Avete mai visto un Cristo così? L’estremo scorcio prospettico del corpo è sconvolgente, quasi blasfemo. Non c’è speranza di resurrezione su quel tavolo freddo da obitorio. Eppure la Sua presenza è molto intensa: le mani contorte, le ferite ormai secche, i lineamenti forti e le pieghe scolpite del sudario. Almeno Maria può piangere, mentre noi ci sentiamo intrusi, guardoni. Vi pare strano che questo dipinto non abbia mai lasciato lo studio di Mantegna? Chi avrebbe potuto comprarlo?

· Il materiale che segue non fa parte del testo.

/-- A host link: state as HX_Ll_STATUS codes it, rate code, D3hot, lanes repaired, DTIME at which it left active (R405, R406, R417). -/
structure HostLink where
  state : Nat
  rate : Nat
  d3hot : Bool
  repaired : Nat
  left : Option Nat
  /-- The MSI-X table, and the vectors of the pending bit array (R407, R416). -/
  msix : SMap MsixEntry
  pend : List Nat
  /-- Messages of unmasked vectors that wait while the link carries no requests, oldest first (R406, R416). -/
  later : List Nat
  deriving DecidableEq, Repr

def HostLink.reset : HostLink := ⟨0, 0, false, 0, none, [], [], []⟩

/-- A host ring beyond its registers (R411 to R419). -/
structure HostRing where
  /-- The link it uses. -/
  link : Nat
  stopped : Bool
  /-- Records and write-backs not yet confirmed, oldest first: offset and words (empty for a write-back alone), write-back words (R418). -/
  unconf : List (Nat × List Word × List Word)
  /-- The zero-length read outstanding confirms this many of them. -/
  reading : Option Nat
  /-- Fault 0x0009 has been written since the enable (R413). -/
  bigSeen : Bool
  /-- DTIME of its last record of code 0x0004 (R423). -/
  lastFault : Option Nat
  /-- The failed link whose unconfirmed writes are repeated once the new link carries requests (R406, R418). -/
  repeat_ : Option Nat
  deriving DecidableEq, Repr

def HostRing.reset : HostRing := ⟨0, false, [], none, false, none, none⟩

/-- A record on its way to a host ring (R413): ring, words, and what its unit does once it has been written: events raised, with their
arguments, and a counter (R172, R192). -/
structure RingRec where
  ring : Nat
  words : List Word
  events : List (Nat × Nat)
  count : Option Nat
  deriving DecidableEq, Repr

/-- Host attachment beyond its registers. -/
structure HostUnit where
  links : SMap HostLink
  rings : SMap HostRing
  /-- Records on their way to a ring, oldest first. -/
  recs : List RingRec
  /-- The loader window is open (R409). -/
  loader : Bool
  /-- Feature window: 0 open, 1 committed, 2 timed out, 3 closed by a task start (R420). -/
  window : Nat
  openAt : Nat
  firstActive : Option Nat
  xipStart : Option Nat
  accept : SMap Word
  /-- Memory requests of the hosts that wait for the end of a warm reset, oldest first (R432). -/
  waiting : List Instr
  deriving DecidableEq, Repr

def HostUnit.reset : HostUnit := ⟨[], [], [], true, 0, 0, none, none, [], []⟩

/-! ## Power, clocks, resets and pins (17) -/

/-- Where the device stands between supplies and reset complete (R426 to R432). -/
inductive Phase where
  /-- A supply is out of range. -/
  | off
  /-- A cold reset runs. -/
  | cold
  /-- A warm reset runs, with its cause (R428). -/
  | warm (cause : Nat)
  /-- Reset complete (R430 step 7). -/
  | running
  deriving DecidableEq, Repr

/-- A unit reset that runs: the unit identifier with its element cleared (R434). -/
structure UnitReset where
  unit : Nat
  deriving DecidableEq, Repr

/-- What the causes of a warm reset look at, as the reset found it: other causes of its CORE cycle still count (R429). -/
structure WarmFrom where
  key : Option (Reader × Nat)
  wdog : Word
  wdogFrom : Nat
  flrWarm : Bool
  deriving DecidableEq, Repr

/-- Global control: subsystem 0 and the pins' release (R426 to R444). -/
structure Power where
  phase : Phase
  /-- CORE, PERI and DRIVE PLLs locked (R444). -/
  core : Bool
  peri : Bool
  drive : Bool
  /-- Lock attempts of each PLL (R430, R441). -/
  attempts : List Nat
  fuseErr : Bool
  /-- Bit i: fuse area i failed its check (R441, R442). -/
  fuseBad : BitVec 4
  /-- The unit serial number and its check byte as the last cold reset read them from the fuses (R437). -/
  serial : Dword
  check : Byte
  selftest : Bool
  /-- Boot source of the last cold reset: GP19 (R438). -/
  strap : Bool
  bootValid : Bool
  bootFallback : Bool
  cause : Nat
  warmCount : Nat
  /-- DTIME of the cause of the last warm reset: causes of one CORE cycle make one warm reset (R429). -/
  warmAt : Nat
  warmFrom : Option WarmFrom
  /-- First key of GL_RST: the writer and its DTIME (R428). -/
  firstKey : Option (Reader × Nat)
  /-- DTIME at which the watchdog's count started (R444). -/
  wdogFrom : Nat
  urst : Option UnitReset
  /-- GL_URST_STAT: code and unit (R443). -/
  urstStat : Nat
  urstUnit : Nat
  /-- Pin releases as GL_PIN_STATE0 and GL_PIN_STATE1 show them (R436). -/
  rel0 : Word
  rel1 : Word
  /-- DTIME of the last write to a hold register, and the pins held in its CORE cycle, by register (R436). -/
  holdAt : Nat
  hold0 : Word
  hold1 : Word
  deriving DecidableEq, Repr

/-- At reset complete after power-on under host boot (R430, R438). -/
def Power.reset : Power :=
  ⟨.running, true, true, true, [1, 1, 1], false, 0, Config.fuseSerial, Config.fuseCheck, true, false, false, false, 1, 0, 0, none, none, 0, none, 0, 0, 0, 0, 0, 0, 0⟩

/-! ## Service, trim and test access (18) -/

/-- A slot of the maintenance ledger (R445 to R449): state and cause as SV_Aa_STAT codes them, step and answer; the gap it waited for has
come; kind, target and second target of its activity; the next line of an FM_RETIRE copy; whether the shutter planner requested it. -/
structure Slot where
  state : Nat
  cause : Nat
  step : Nat
  code : Nat
  gapDone : Bool
  kind : Nat
  target : Nat
  second : Nat
  line : Nat
  planner : Bool
  deriving DecidableEq, Repr
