-- ==== Sys2Proof/Machine/HeadPort.lean ====
section
/-! DEFINITION. Machine/HeadPort.lean: the head ports (03): frames, their tags and malformed input (R54 to R70), telemetry and settings
generations (R59 to R63), the control path (R64), presence (R71 to R73) and unit reset (R74). -/
namespace Sys2Proof.Machine

def Dev.hpOf (d : Dev) (n : Nat) : HeadPort := SMap.get HeadPort.reset d.hp n
def Dev.setHp (d : Dev) (n : Nat) (h : HeadPort) : Dev := { d with hp := SMap.set HeadPort.reset d.hp n h }
def Dev.updHp (d : Dev) (n : Nat) (f : HeadPort → HeadPort) : Dev := d.setHp n (f (d.hpOf n))

/-! ## The active context of a head (R80) -/

/-- Context s of pipeline p is enabled in the live set. -/
def Dev.ctxOn (d : Dev) (p s : Nat) : Bool := d.bit (Reg.PL_CFG p) 0 && d.bit (Reg.PL_Sx_CFG p s) 0
def Dev.ctx (d : Dev) (p s : Nat) : Ctx := SMap.get Ctx.reset d.pl (32 * p + s)
/-- PL_Sx_CFG as the frame in progress of a context latched it, or else the live word (R81). -/
def Dev.ctxCfg (d : Dev) (p s : Nat) : Nat :=
  match (d.ctx p s).work with
  | some w => w.cfg.getD 0 0
  | none => d.rdN (Reg.PL_Sx_CFG p s)
/-- The head of a context (R114): that of its frame in progress, or else the live one. -/
def Dev.ctxHead (d : Dev) (p s : Nat) : Nat := nfld (d.ctxCfg p s) 3 1
def Dev.setCtx (d : Dev) (p s : Nat) (c : Ctx) : Dev := { d with pl := SMap.set Ctx.reset d.pl (32 * p + s) c }
def Dev.updCtx (d : Dev) (p s : Nat) (f : Ctx → Ctx) : Dev := d.setCtx p s (f (d.ctx p s))

/-- All contexts: pipeline and stream. -/
def allCtx : List (Nat × Nat) := (List.range 64).map (fun i => (i / 32, i % 32))

/-- The context that carries head n by the live settings, if one does (R80). -/
def Dev.carrier (d : Dev) (n : Nat) : Option (Nat × Nat) :=
  allCtx.find? (fun c => d.ctxOn c.1 c.2 && (d.ctx c.1 c.2).active && decide (d.fld (Reg.PL_Sx_CFG c.1 c.2) 3 1 = n) &&
    !d.bit (Reg.PL_Sx_CFG c.1 c.2) 6)

/-- Head h is provisional or in a shutter event within the present balance window, which its welts cannot use (R144). -/
def Dev.spoil (d : Dev) (h : Nat) : Dev :=
  if d.lt.spoiled.contains h then d else { d with lt := { d.lt with spoiled := h :: d.lt.spoiled } }

/-! ## Telemetry (R59 to R61) -/

/-- The raw value of a telemetry field, if its bytes were all received (R59). -/
def telemField (cfg : Nat) (buf : List Byte) : Option Int :=
  let off := nfld cfg 11 0
  let w := nfld cfg 13 12 + 1
  if off + w ≤ buf.length then
    let bs := (buf.drop off).take w
    let v := leNat (if nbit cfg 14 then bs.reverse else bs)
    some (if nbit cfg 15 then sgn (8 * w) v else v)
  else none

/-- The substrate temperature of a raw field (R60). -/
def substrateOf (slope offset s : Int) : Nat := (clampI 0 65535 (offset + sar (s * slope + 0x8000) 16)).toNat

/-- The four fields of a frame's telemetry: none where the field is present in the profile and missing from the frame; a field that the
profile does not hold reads 0 and is not missing. Substrate is converted by R60. -/
def Dev.telemFields (d : Dev) (n : Nat) (buf : List Byte) : List (Option Nat) :=
  let f := fun r => let c := d.rdN (r n); if nbit c 31 then telemField c buf else some 0
  [if nbit (d.rdN (Reg.HP_TF_SUB n)) 31 then
      (f Reg.HP_TF_SUB).map (substrateOf (d.rdI (Reg.HP_SUB_SLOPE n)) (d.rdI (Reg.HP_SUB_OFFSET n)))
    else some 0,
   (f Reg.HP_TF_INT).map (unsgn 32), (f Reg.HP_TF_CNT).map (unsgn 32), (f Reg.HP_TF_ECHO).map (unsgn 32)]

/-! ## Settings generations (R62) -/

/-- A settings generation begins: at the completion of a settings transaction. -/
def HeadPort.nextSettings (h : HeadPort) (t : Nat) (echo : Nat) : HeadPort :=
  let g := (h.settingsGen + 1) % 65536
  { h with settingsGen := g, completions := (g, t, 0) :: h.completions, echoes := ((echo, g) :: h.echoes).take 16 }

/-- A frame start at t counts for every completion stamped before it (R62). -/
def HeadPort.countStart (h : HeadPort) (t latency : Nat) : HeadPort :=
  let cs := h.completions.map (fun c => if c.2.1 < t then (c.1, c.2.1, c.2.2 + 1) else c)
  match cs.find? (fun c => decide (latency ≤ c.2.2)) with
  | some c => { h with baseGen := c.1, completions := cs.filter (fun x => decide (x.2.2 < latency)) }
  | none => { h with completions := cs }

/-- The settings generation of a frame at its close, and whether it was guessed (R62). -/
def frameGen (byEcho : Bool) (h : HeadPort) (f : HFrame) (echo : Option Nat) : Nat × Bool :=
  if byEcho then
    match echo with
    | some e =>
      match h.echoes.find? (fun p => decide (p.1 = e)) with
      | some p => (p.2, false)
      | none => (f.latGen, true)
    | none => (f.latGen, true)
  else (f.latGen, false)

/-! ## Frames -/

/-- Lines that a frame holds: blind rows and array rows (R58). -/
def HFrame.total (f : HFrame) : Nat := f.blind + f.rows

/-- The open frame of a port. -/
def HeadPort.openFrame (h : HeadPort) : Option HFrame :=
  match h.frames.getLast? with
  | some f => if f.closed then none else some f
  | none => none

/-- Replace the open frame. -/
def HeadPort.putOpen (h : HeadPort) (f : HFrame) : HeadPort := { h with frames := h.frames.dropLast ++ [f] }

/-- Frames that occupy a slot or credit: not dropped. -/
def HFrame.dropped (f : HFrame) : Bool := f.flags.testBit 2

/-- Frame slots occupied (R77). -/
def HeadPort.slots (h : HeadPort) : Nat := (h.frames.filter (fun f => f.slot.isSome)).length

/-- Lines in the line queue of an in-line head (R24). -/
def HeadPort.lineQueue (h : HeadPort) : Nat :=
  ((h.frames.filter (fun f => f.inline && !f.dropped && !f.gone)).map (fun f => f.lines.length - f.freed)).sum

/-- Set flag bits of a frame. -/
def HFrame.mark (f : HFrame) (i : Nat) : HFrame := { f with flags := f.flags ||| 2 ^ i }

/-- Write a record of code 1 to 3, at most one per code in any 64 sequence numbers (R75). -/
def Dev.hpRecord (d : Dev) (t n code seq : Nat) : Dev :=
  let d := d.flag (Reg.HP_FAULT n) (code - 1)
  match SMap.get none (d.hpOf n).lastRec code with
  | some l => if (seq + 2 ^ 32 - l) % 2 ^ 32 < 64 then d
    else (d.fault t (uid 4 n 0) code seq).updHp n (fun h => { h with lastRec := SMap.set none h.lastRec code (some seq) })
  | none => (d.fault t (uid 4 n 0) code seq).updHp n (fun h => { h with lastRec := SMap.set none h.lastRec code (some seq) })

E lui, come avrebbe potuto lasciarlo andare?
Sarah Dunant

Natura morta con le uova,  Filippo de Pisis, 1924

«Omne vivum ex ovo», dicevano i latini, «tutto ciò che vive viene dall’uovo»: dall’uovo nasce la vita che a sua volta veniva associata con la Resurrezione dalla morte di Gesù e quindi con la Pasqua.
L’usanza dello scambio delle uova pasquali nasce forse tra i primi cristiani, in Mesopotamia: colorate di rosso per ricordare il sangue di Cristo, decorate spesso con croci, secondo una tradizione che dura ancora oggi nei paesi ortodossi e cristiano-orientali.
Anche Filippo de Pisis, nella sua studiatissima Natura morta con le uova del 1924  affronta il tema: tre uova sode sono collocate su un’alzata in candida ceramica smaltata, accanto a un bicchiere di vetro colmo d’acqua con un quadrifoglio, uno degli oggetti feticcio che l’autore amava rappresentare.
La realtà quotidiana, apparentemente salda e indagata nelle forme tridimensionali, diviene improvvisamente sfuggente nell’accentuato scorcio prospettico dello sfondo sulla sinistra, con quegli angoli acuti che provocano un bizzarro slittamento nella visione: lo spettatore si accorge solo successivamente della presenza di un secondo ambiente, oltre a quello frontale della composizione immobile e inscenata con cura. Il primo piano riluce in un accurato accordo di toni chiari, ma la purezza tipica del “ritorno all’ordine” degli anni Venti convive con lo sguardo obliquo, spiazzante e metafisico di De Chirico.